## SOURCE INFORMATION
Start of Block

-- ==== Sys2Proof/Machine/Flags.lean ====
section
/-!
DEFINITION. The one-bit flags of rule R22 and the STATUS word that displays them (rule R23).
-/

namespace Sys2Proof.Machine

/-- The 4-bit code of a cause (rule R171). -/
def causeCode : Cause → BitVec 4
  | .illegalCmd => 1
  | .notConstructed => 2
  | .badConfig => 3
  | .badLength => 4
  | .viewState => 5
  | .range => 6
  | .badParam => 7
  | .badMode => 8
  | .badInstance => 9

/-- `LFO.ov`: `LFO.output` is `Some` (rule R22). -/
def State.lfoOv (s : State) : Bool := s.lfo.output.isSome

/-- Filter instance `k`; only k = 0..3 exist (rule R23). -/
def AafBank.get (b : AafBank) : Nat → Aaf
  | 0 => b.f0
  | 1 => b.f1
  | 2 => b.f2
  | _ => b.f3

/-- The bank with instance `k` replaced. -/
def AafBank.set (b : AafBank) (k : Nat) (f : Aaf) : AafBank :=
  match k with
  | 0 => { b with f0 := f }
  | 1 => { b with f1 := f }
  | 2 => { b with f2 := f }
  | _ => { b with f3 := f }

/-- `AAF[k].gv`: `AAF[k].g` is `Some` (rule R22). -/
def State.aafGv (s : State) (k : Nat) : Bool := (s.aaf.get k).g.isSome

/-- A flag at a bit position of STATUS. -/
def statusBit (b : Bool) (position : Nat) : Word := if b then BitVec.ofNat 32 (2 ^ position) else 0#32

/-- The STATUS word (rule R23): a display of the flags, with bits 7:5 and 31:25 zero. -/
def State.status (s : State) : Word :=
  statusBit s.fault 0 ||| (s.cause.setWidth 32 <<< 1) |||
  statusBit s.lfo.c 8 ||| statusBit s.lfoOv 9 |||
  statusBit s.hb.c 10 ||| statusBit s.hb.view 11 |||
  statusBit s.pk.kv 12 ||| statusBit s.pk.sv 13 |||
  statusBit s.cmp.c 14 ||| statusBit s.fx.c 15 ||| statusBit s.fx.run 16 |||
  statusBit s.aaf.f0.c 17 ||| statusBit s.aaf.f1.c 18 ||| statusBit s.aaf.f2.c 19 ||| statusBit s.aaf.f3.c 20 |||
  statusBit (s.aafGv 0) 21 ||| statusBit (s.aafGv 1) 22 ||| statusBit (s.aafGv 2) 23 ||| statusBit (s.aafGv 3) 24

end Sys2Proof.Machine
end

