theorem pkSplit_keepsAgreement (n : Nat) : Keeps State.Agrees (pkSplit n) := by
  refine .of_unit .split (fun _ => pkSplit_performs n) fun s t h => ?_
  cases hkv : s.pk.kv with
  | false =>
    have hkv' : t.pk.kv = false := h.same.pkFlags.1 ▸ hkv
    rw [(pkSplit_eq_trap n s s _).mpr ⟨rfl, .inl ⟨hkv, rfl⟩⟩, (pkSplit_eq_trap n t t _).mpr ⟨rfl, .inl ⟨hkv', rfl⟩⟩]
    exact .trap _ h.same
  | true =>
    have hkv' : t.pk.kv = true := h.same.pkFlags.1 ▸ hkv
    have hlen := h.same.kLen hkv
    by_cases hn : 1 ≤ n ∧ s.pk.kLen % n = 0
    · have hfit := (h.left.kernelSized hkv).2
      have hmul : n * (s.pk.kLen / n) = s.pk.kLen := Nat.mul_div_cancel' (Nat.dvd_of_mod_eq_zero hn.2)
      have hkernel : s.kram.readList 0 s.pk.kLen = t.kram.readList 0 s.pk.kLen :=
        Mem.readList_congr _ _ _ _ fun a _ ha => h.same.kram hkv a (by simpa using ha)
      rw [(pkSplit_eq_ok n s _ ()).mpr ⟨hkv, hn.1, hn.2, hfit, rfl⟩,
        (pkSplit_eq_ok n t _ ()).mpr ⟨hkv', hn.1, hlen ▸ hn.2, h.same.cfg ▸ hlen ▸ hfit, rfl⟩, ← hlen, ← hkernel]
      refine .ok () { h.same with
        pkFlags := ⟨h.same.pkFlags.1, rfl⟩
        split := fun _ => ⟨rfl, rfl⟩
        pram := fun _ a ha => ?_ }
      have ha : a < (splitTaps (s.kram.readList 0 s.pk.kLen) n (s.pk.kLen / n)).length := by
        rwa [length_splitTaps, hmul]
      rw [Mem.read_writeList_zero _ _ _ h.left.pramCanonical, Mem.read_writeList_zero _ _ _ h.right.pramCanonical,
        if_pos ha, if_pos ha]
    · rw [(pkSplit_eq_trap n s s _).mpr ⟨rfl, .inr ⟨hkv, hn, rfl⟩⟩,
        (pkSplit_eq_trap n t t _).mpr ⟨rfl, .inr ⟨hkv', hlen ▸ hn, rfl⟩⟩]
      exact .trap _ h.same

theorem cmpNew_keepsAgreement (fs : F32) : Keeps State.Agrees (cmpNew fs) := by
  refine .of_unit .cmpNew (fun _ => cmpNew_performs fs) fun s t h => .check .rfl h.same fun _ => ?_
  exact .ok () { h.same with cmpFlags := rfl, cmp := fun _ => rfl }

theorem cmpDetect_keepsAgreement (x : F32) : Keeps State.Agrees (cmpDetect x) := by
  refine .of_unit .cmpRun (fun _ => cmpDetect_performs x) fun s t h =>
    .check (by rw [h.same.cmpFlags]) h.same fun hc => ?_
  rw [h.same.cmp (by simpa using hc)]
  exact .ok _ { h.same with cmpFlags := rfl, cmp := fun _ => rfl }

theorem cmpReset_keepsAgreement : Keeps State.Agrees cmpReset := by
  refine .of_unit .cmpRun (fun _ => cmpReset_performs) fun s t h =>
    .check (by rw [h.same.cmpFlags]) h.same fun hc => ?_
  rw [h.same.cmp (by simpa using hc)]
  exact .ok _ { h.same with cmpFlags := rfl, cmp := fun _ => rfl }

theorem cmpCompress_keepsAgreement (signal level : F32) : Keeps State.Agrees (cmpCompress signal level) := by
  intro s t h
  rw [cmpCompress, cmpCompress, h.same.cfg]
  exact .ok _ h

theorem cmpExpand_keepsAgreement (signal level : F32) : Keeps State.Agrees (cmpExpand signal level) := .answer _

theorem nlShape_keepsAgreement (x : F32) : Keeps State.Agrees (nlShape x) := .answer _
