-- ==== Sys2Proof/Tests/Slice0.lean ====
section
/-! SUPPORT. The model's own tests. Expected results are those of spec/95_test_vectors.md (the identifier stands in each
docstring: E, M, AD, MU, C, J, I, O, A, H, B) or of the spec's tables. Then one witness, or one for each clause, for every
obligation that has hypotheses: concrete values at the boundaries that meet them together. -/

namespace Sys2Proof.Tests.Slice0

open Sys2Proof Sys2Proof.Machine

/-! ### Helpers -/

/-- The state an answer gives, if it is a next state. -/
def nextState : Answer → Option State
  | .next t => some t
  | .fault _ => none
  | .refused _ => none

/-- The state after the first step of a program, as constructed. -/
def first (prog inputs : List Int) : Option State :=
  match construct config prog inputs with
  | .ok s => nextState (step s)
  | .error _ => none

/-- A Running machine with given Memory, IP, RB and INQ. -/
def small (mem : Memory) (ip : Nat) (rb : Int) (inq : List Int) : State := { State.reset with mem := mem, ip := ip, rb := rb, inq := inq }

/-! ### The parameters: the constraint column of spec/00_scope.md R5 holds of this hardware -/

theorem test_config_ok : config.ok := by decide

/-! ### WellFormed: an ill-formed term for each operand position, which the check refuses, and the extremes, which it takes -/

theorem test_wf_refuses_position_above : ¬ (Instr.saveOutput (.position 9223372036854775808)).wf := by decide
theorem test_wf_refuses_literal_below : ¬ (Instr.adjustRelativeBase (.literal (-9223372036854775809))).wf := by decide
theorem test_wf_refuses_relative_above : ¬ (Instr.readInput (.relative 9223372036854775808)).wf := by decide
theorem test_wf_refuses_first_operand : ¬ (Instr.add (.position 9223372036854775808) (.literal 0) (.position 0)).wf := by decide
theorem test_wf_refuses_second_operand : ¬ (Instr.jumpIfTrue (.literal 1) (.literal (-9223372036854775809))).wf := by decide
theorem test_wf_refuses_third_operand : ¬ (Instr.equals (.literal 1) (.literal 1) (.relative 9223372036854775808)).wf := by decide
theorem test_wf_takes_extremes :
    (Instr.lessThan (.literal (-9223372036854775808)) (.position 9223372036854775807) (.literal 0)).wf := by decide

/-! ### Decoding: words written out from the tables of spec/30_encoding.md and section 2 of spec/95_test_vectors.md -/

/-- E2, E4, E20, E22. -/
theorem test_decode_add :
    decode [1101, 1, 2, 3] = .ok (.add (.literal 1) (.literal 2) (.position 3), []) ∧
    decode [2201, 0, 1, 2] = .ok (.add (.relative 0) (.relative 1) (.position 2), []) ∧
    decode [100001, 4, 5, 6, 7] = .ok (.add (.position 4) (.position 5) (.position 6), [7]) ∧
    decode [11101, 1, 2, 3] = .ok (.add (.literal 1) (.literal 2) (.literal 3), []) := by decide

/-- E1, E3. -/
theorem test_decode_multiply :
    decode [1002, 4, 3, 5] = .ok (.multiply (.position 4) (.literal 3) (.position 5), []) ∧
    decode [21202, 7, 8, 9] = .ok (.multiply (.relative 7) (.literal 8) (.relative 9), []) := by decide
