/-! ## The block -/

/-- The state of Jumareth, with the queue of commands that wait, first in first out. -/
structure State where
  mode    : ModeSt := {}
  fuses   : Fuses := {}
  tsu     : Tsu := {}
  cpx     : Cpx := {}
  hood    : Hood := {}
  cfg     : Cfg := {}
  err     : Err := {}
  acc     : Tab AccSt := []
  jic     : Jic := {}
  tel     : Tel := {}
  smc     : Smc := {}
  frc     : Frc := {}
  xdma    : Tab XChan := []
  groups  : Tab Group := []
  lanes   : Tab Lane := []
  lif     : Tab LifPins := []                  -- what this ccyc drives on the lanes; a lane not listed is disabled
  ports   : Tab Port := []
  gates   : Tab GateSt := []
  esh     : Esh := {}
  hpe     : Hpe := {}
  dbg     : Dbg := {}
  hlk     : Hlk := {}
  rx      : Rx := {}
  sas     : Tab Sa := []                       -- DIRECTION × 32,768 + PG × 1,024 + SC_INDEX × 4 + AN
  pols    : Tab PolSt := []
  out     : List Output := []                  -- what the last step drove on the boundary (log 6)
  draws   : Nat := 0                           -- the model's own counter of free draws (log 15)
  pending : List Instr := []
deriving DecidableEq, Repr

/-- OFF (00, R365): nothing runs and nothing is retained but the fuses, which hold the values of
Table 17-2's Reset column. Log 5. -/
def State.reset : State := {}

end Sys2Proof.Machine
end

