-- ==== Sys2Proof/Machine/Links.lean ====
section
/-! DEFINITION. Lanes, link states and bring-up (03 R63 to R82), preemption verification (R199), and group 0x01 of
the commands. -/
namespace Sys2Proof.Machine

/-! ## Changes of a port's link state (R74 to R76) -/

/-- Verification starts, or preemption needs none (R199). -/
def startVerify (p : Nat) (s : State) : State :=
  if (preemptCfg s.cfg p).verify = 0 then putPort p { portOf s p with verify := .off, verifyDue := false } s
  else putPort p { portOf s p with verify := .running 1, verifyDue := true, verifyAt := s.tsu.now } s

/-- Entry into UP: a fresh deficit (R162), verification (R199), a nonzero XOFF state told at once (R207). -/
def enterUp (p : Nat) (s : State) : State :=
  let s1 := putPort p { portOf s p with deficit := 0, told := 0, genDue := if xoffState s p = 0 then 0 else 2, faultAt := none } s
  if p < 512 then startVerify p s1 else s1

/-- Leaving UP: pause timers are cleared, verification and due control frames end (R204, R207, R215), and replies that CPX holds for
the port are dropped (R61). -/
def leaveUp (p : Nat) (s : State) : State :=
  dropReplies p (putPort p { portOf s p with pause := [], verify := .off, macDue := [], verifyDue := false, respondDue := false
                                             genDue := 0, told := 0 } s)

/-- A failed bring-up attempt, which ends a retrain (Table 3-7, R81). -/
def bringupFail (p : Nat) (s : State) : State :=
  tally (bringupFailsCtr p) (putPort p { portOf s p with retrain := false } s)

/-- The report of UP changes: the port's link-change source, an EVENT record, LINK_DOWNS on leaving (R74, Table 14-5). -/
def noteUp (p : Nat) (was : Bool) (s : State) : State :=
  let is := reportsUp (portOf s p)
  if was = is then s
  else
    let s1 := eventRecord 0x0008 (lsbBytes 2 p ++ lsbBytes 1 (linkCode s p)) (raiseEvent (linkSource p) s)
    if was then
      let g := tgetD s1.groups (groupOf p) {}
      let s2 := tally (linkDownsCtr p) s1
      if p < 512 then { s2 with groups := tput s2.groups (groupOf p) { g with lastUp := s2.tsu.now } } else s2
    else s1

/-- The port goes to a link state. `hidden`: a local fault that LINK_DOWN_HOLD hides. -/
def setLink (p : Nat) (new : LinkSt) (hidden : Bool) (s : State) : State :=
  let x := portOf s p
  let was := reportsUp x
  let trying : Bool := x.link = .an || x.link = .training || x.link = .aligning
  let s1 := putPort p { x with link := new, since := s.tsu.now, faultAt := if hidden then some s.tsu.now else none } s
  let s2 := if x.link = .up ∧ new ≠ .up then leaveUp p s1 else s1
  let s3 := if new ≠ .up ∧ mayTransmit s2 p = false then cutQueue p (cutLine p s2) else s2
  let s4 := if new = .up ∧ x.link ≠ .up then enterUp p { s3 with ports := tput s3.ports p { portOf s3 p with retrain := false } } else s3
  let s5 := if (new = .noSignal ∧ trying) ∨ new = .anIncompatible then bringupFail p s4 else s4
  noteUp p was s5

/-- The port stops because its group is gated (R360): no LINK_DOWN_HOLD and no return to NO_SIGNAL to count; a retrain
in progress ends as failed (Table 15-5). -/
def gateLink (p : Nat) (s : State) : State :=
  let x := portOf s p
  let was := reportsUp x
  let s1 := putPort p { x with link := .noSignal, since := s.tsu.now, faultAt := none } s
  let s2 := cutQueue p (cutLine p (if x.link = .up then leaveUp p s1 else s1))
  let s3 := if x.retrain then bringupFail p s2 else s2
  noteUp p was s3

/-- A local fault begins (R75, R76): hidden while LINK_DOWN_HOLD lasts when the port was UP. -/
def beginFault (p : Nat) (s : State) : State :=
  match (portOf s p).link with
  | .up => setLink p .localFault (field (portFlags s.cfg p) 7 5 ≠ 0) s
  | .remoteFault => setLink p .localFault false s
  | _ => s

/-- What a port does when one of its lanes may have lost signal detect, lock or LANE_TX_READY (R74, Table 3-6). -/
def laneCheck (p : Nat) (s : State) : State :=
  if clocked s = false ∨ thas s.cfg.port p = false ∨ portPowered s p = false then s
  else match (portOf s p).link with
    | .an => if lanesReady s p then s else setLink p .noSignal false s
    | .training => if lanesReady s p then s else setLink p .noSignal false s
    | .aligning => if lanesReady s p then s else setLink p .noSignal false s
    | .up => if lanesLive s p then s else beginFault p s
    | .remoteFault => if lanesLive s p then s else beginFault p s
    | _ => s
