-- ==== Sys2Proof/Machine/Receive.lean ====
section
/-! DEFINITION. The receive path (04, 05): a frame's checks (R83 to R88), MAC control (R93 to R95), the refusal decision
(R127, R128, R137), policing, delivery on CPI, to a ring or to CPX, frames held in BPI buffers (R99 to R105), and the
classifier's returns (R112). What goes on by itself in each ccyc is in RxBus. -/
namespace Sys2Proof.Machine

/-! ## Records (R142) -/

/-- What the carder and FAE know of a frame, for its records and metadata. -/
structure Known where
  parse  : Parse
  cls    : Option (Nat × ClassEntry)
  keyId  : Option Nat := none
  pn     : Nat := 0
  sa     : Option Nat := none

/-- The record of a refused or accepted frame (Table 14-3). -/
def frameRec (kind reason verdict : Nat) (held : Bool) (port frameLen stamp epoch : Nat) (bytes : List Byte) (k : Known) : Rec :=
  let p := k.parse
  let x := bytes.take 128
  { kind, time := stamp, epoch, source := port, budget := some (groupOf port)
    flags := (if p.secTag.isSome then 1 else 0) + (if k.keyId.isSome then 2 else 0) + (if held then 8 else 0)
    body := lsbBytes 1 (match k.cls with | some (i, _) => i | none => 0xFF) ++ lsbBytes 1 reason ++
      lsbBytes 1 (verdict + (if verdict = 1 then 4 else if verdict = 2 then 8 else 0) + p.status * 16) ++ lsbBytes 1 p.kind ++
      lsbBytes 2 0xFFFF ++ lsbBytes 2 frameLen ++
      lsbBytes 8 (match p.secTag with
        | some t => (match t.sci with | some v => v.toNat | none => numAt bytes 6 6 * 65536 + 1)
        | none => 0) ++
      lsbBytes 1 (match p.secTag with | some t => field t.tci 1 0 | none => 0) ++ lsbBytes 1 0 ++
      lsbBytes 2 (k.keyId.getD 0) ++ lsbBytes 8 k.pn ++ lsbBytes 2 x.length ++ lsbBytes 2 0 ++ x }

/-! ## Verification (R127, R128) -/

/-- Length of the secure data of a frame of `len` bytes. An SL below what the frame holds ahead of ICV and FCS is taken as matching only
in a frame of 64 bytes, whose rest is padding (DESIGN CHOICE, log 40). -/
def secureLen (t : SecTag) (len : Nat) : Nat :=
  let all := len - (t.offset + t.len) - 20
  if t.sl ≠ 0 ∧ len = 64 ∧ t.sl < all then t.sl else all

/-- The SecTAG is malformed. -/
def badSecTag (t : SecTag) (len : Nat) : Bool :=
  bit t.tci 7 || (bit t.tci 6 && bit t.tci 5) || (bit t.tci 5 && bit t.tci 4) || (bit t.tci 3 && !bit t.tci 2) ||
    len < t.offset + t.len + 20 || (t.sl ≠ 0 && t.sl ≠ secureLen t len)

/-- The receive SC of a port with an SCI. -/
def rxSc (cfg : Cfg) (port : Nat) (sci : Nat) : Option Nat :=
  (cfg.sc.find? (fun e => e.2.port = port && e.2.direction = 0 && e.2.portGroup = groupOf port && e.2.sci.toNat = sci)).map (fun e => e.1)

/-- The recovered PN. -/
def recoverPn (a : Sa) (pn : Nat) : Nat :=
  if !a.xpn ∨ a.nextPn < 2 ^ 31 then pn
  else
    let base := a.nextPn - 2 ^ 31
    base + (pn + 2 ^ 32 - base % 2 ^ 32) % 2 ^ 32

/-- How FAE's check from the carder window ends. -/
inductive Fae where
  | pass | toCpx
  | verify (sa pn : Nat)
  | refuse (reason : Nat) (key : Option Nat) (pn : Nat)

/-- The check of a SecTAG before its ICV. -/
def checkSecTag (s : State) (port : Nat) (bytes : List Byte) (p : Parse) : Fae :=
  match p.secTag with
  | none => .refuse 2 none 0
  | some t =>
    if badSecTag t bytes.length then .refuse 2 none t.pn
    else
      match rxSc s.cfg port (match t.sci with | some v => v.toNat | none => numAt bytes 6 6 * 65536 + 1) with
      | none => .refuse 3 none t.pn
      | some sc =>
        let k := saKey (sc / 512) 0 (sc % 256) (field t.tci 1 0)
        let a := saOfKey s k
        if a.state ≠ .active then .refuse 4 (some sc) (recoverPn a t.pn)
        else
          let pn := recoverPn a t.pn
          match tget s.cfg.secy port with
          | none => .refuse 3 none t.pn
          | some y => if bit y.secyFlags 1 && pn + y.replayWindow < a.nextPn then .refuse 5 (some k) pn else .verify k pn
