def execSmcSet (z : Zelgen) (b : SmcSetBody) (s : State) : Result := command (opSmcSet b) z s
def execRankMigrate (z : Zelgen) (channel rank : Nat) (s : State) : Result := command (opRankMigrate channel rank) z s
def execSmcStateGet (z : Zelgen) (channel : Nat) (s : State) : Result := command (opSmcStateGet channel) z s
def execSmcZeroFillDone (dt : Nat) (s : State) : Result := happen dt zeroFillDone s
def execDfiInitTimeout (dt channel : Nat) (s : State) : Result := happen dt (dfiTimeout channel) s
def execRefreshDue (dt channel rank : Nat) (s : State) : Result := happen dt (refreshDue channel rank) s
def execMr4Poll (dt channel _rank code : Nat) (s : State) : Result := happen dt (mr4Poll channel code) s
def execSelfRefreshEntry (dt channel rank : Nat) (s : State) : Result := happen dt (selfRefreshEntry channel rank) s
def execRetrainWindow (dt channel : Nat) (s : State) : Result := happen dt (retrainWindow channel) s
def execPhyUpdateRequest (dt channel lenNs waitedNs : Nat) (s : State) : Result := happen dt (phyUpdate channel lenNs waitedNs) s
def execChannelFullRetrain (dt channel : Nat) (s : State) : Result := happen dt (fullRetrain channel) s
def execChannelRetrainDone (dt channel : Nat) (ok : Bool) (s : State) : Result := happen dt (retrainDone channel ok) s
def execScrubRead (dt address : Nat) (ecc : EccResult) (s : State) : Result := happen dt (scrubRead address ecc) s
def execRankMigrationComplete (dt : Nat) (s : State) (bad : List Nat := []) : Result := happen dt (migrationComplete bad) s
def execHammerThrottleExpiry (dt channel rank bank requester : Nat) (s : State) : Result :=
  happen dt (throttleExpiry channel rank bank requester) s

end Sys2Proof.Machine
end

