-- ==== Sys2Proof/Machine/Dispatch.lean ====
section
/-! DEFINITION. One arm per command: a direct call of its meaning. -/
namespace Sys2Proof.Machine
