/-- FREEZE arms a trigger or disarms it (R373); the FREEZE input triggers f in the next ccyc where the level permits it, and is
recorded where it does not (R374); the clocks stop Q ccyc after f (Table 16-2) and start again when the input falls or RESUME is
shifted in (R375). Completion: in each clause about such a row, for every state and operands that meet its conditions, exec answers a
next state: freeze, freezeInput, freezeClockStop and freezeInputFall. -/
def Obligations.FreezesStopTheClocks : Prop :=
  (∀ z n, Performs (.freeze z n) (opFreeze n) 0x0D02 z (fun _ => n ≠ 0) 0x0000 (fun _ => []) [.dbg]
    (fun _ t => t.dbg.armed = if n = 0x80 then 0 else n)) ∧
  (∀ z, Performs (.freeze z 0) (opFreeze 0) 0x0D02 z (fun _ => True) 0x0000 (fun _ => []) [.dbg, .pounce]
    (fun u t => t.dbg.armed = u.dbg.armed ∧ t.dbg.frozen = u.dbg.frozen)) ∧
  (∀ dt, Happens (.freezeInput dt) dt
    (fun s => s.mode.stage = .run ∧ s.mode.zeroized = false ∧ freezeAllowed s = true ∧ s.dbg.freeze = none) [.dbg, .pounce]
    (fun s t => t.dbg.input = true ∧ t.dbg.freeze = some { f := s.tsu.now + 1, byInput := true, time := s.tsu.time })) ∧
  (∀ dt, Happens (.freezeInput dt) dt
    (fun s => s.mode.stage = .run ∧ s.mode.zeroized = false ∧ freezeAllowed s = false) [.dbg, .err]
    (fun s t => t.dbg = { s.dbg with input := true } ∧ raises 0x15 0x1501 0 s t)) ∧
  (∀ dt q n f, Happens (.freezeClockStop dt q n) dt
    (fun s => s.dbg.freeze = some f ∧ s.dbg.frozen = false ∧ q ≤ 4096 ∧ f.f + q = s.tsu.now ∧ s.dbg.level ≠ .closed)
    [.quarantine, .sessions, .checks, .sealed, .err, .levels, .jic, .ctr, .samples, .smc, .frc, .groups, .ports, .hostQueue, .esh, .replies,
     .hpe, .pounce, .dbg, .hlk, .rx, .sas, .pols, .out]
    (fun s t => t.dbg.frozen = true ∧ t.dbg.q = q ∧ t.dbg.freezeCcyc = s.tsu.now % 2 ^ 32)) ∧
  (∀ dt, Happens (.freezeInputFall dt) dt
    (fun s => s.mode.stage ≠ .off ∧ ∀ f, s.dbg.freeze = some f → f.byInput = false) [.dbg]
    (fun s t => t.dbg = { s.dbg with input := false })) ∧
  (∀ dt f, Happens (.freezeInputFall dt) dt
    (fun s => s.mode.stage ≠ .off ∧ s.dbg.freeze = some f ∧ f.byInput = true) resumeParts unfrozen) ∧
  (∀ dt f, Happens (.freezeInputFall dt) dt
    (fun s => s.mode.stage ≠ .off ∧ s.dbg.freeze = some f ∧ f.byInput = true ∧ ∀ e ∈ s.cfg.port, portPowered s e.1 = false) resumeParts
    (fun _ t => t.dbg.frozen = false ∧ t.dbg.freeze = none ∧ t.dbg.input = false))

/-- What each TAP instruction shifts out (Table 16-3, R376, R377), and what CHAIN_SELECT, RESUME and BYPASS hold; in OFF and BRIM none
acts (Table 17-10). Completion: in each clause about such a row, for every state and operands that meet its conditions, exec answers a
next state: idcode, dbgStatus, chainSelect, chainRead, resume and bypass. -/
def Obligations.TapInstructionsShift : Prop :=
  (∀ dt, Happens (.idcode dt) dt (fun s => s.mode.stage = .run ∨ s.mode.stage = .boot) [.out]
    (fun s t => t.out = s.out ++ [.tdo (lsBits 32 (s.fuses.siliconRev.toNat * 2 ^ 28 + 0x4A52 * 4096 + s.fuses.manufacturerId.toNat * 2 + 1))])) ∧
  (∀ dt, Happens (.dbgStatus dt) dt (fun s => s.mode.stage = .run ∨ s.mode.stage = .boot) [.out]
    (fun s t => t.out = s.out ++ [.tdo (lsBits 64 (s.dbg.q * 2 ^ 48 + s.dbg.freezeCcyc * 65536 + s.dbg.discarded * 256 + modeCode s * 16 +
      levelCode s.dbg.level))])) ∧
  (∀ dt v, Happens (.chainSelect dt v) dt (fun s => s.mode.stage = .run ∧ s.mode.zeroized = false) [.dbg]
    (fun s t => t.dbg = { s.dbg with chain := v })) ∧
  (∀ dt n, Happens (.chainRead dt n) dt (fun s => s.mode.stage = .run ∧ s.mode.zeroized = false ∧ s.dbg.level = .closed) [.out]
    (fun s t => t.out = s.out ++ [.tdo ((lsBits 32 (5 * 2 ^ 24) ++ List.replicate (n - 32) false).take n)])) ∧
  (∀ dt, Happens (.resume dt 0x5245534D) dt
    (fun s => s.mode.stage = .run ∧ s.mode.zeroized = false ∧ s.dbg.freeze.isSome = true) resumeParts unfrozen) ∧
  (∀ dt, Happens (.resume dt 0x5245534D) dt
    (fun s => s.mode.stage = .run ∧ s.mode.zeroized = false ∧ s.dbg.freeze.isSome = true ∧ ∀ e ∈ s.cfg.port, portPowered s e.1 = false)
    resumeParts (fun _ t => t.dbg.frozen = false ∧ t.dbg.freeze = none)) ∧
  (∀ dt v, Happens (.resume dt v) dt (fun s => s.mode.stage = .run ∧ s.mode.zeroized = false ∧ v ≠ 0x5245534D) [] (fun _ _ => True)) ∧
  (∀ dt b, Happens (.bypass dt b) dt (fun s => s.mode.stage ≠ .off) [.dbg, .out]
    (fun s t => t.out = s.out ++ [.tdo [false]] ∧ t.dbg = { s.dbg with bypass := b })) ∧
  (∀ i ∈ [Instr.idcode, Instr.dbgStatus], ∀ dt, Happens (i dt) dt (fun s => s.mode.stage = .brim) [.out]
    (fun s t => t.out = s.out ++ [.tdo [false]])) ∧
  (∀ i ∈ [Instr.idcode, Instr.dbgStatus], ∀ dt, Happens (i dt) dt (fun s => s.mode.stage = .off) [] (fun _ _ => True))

End of Block

## WHAT YOU WILL DO
Restate the records above verbatim up to and including the line containing "of STATUS. -/".

## ANSWER BELOW
-- ==== Sys2Proof/Machine/Flags.lean ====
section
/-!
DEFINITION. The one-bit flags of rule R22 and the STATUS word that displays them (rule R23).
-/

namespace Sys2Proof.Machine

/-- The 4-bit code of a cause (rule R171). -/
def causeCode : Cause → BitVec 4
  | .illegalCmd => 1
  | .notConstructed => 2
  | .badConfig => 3
  | .badLength => 4
  | .viewState => 5
  | .range => 6
  | .badParam => 7
  | .badMode => 8
  | .badInstance => 9

/-- `LFO.ov`: `LFO.output` is `Some` (rule R22). -/
def State.lfoOv (s : State) : Bool := s.lfo.output.isSome

/-- Filter instance `k`; only k = 0..3 exist (rule R23). -/
def AafBank.get (b : AafBank) : Nat → Aaf
  | 0 => b.f0
  | 1 => b.f1
  | 2 => b.f2
  | _ => b.f3

/-- The bank with instance `k` replaced. -/
def AafBank.set (b : AafBank) (k : Nat) (f : Aaf) : AafBank :=
  match k with
  | 0 => { b with f0 := f }
  | 1 => { b with f1 := f }
  | 2 => { b with f2 := f }
  | _ => { b with f3 := f }

/-- `AAF[k].gv`: `AAF[k].g` is `Some` (rule R22). -/
def State.aafGv (s : State) (k : Nat) : Bool := (s.aaf.get k).g.isSome

/-- A flag at a bit position of STATUS. -/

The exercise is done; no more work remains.